This approach grounds the Large Language Model (LLM) to create specific expected types of entities and relationships from the provided unstructured data. By using the RDF representation of this grounding, we can pass a more formalized, semantic meaning of the relationships and entities to the LLM constructing the graph.

Additionally, we show an example of extending the library by providing a custom text chunking component that is more tailored to the structure of our sample data than the built-in FixedSizeSplitter.

Finally, we implement a basic setup of the Retrieval-Augmented Generation (RAG) features over this graph by:

Setting up a vector store directly from within the Neo4j instance.
Creating a similarity search Vector Retriever (an example of a number of retrievers supported by the library).

The presented KG creation process involves:

Gathering the unstructured source data (conducted outside of this guide, with sample input source data available for download).
Defining a custom RDF ontology.
Generating the KG using Large Language Models (LLMs) guided by the ontology.
Extending the neo4j-graphrag library with a custom text splitter for constructing more refined text chunks of the interviews.
Setting up a simple Retrieval-Augmented Generation (RAG) logic for querying the constructed KG.

This guide demonstrates foundational steps toward a GraphRAG-based system for organizations aiming to derive structured insights from inherently unstructured data, especially in domains with complex relationships and entities.

Prerequisites

OpenAI API Key:
This recipe uses OpenAI models in the code; feel free to swap them with alternatives.
Active/Running Neo4j DB Instance:
A local graph, AuraDB instance, or a preferred cloud vendor, e.g. AWS.
NOTE: A local Neo4j graph DB instance (configured via Neo4j Desktop on the author’s machine) is used in this notebook. Refer to the Neo4j Desktop guide for installation instructions.
Python 3.9+:
Minimum supported version for neo4j-graphrag.
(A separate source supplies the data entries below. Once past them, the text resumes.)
/-! ### Vector layout (R45, R131) -/

def xVd (w : InstrWord) : VNum := fld w 86 10
def xVa (w : InstrWord) : VNum := fld w 76 10
def xVb (w : InstrWord) : VNum := fld w 66 10
def xVc (w : InstrWord) : VNum := fld w 56 10
def xSs (w : InstrWord) : SReg := fld w 50 6
def xMk (w : InstrWord) : MNum := fld w 46 4
def xAxc (w : InstrWord) : BitVec 14 := fld w 32 14
def xImm32 (w : InstrWord) : Lane := fld w 0 32
def bsel (w : InstrWord) : BitVec 2 := fld w 97 2
def fnOf (w : InstrWord) : BitVec 4 := fld w 100 4
def vRnd (w : InstrWord) : Rnd := (rndOf? (fld w 104 3)).getD .rne
def vRndOk (w : InstrWord) : Bool := (rndOf? (fld w 104 3)).isSome

/-- Operand b under bsel, with the register field that bsel 0 reads (R131, R140). -/
def vSrc (w : InstrWord) (v : VNum) : VSrc :=
  match (bsel w).toNat with
  | 0 => .vec v | 1 => .sc (xSs w) | _ => .imm (xImm32 w)

/-- The body bits that operand b uses under bsel. -/
def srcBits (w : InstrWord) (field : BitVec 96) : BitVec 96 :=
  match (bsel w).toNat with
  | 0 => field | 1 => bits 55 50 | _ => bits 31 0

def vOps (w : InstrWord) : VOps := { vd := xVd w, va := xVa w, msk := xMk w, z := md w 0 }

/-- What an elementwise form takes beside vd, va, mk and .z. -/
structure VTakes where
  rnd : Bool := false
  b : Bool := false
  vc : Bool := false
  mods : BitVec 11 := 0

/-- An elementwise vector form (R131): every register field in the word must name v0–v639 (R45). -/
def vecForm (w : InstrWord) (t : VTakes) (i : Instr) : Option Parse :=
  Parse.rules
    (form ((if t.rnd then mbits 10 8 else 0) ||| (if t.b then mbits 2 1 else 0) ||| mbits 0 0 ||| t.mods)
      (bits 95 76 ||| (if t.b then srcBits w (bits 75 66) else 0) ||| (if t.vc then bits 65 56 else 0) ||| bits 49 46) i)
    ((!t.rnd || vRndOk w) && (!t.b || bsel w != 3#2)) true
    (vnumOk (xVd w) && vnumOk (xVa w) && vnumOk (xVb w) && vnumOk (xVc w))

/-- A funnel shift: bsel chooses the amount, and vb is always the low word (R140). -/
def funnelForm (w : InstrWord) (i : Instr) : Option Parse :=
  Parse.rules (form (mbits 2 0) (bits 95 66 ||| srcBits w (bits 65 56) ||| bits 49 46) i) (bsel w != 3#2) true
    (vnumOk (xVd w) && vnumOk (xVa w) && vnumOk (xVb w) && vnumOk (xVc w))

/-- A reduction or scan (R145–R147). -/
def redForm (w : InstrWord) (ex : Bool) (i : Instr) : Option Parse :=
  Parse.rules
    (form (mbits 10 4 ||| (if ex then mbits 3 3 else 0)) (bits 95 76 ||| bits 49 46) i)
    ((redOf? (fnOf w)).isSome && vRndOk w && redOk ((redOf? (fnOf w)).getD .fadd) (vRnd w)) true
    (vnumOk (xVd w) && vnumOk (xVa w) && vnumOk (xVb w) && vnumOk (xVc w))

/-- A rotation or broadcast (R148). -/
def rotForm (w : InstrWord) (i : Instr) : Option Parse :=
  Parse.rules (form (mbits 0 0) (bits 95 76 ||| bits 55 46 ||| bits 31 0) i) true true (vnumOk (xVd w) && vnumOk (xVa w))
Information on the Source Data/Data Gathering Step

As an example of unstructured source data, this guide uses a series of transcribed memoirs of Warsaw Uprising participants, scraped from the Warsaw Uprising Museum’s website to build a form of a remembrance graph of this historical event.

We will skip the data scraping & processing step to focus on the more relevant parts of this guide. To follow along, you can use the sample result files from this Google Drive link.

Please note:
To serve solely for demonstration purposes (and to avoid putting too much strain on the Warsaw Uprising Museum’s servers), only a handful of the memoirs were scraped.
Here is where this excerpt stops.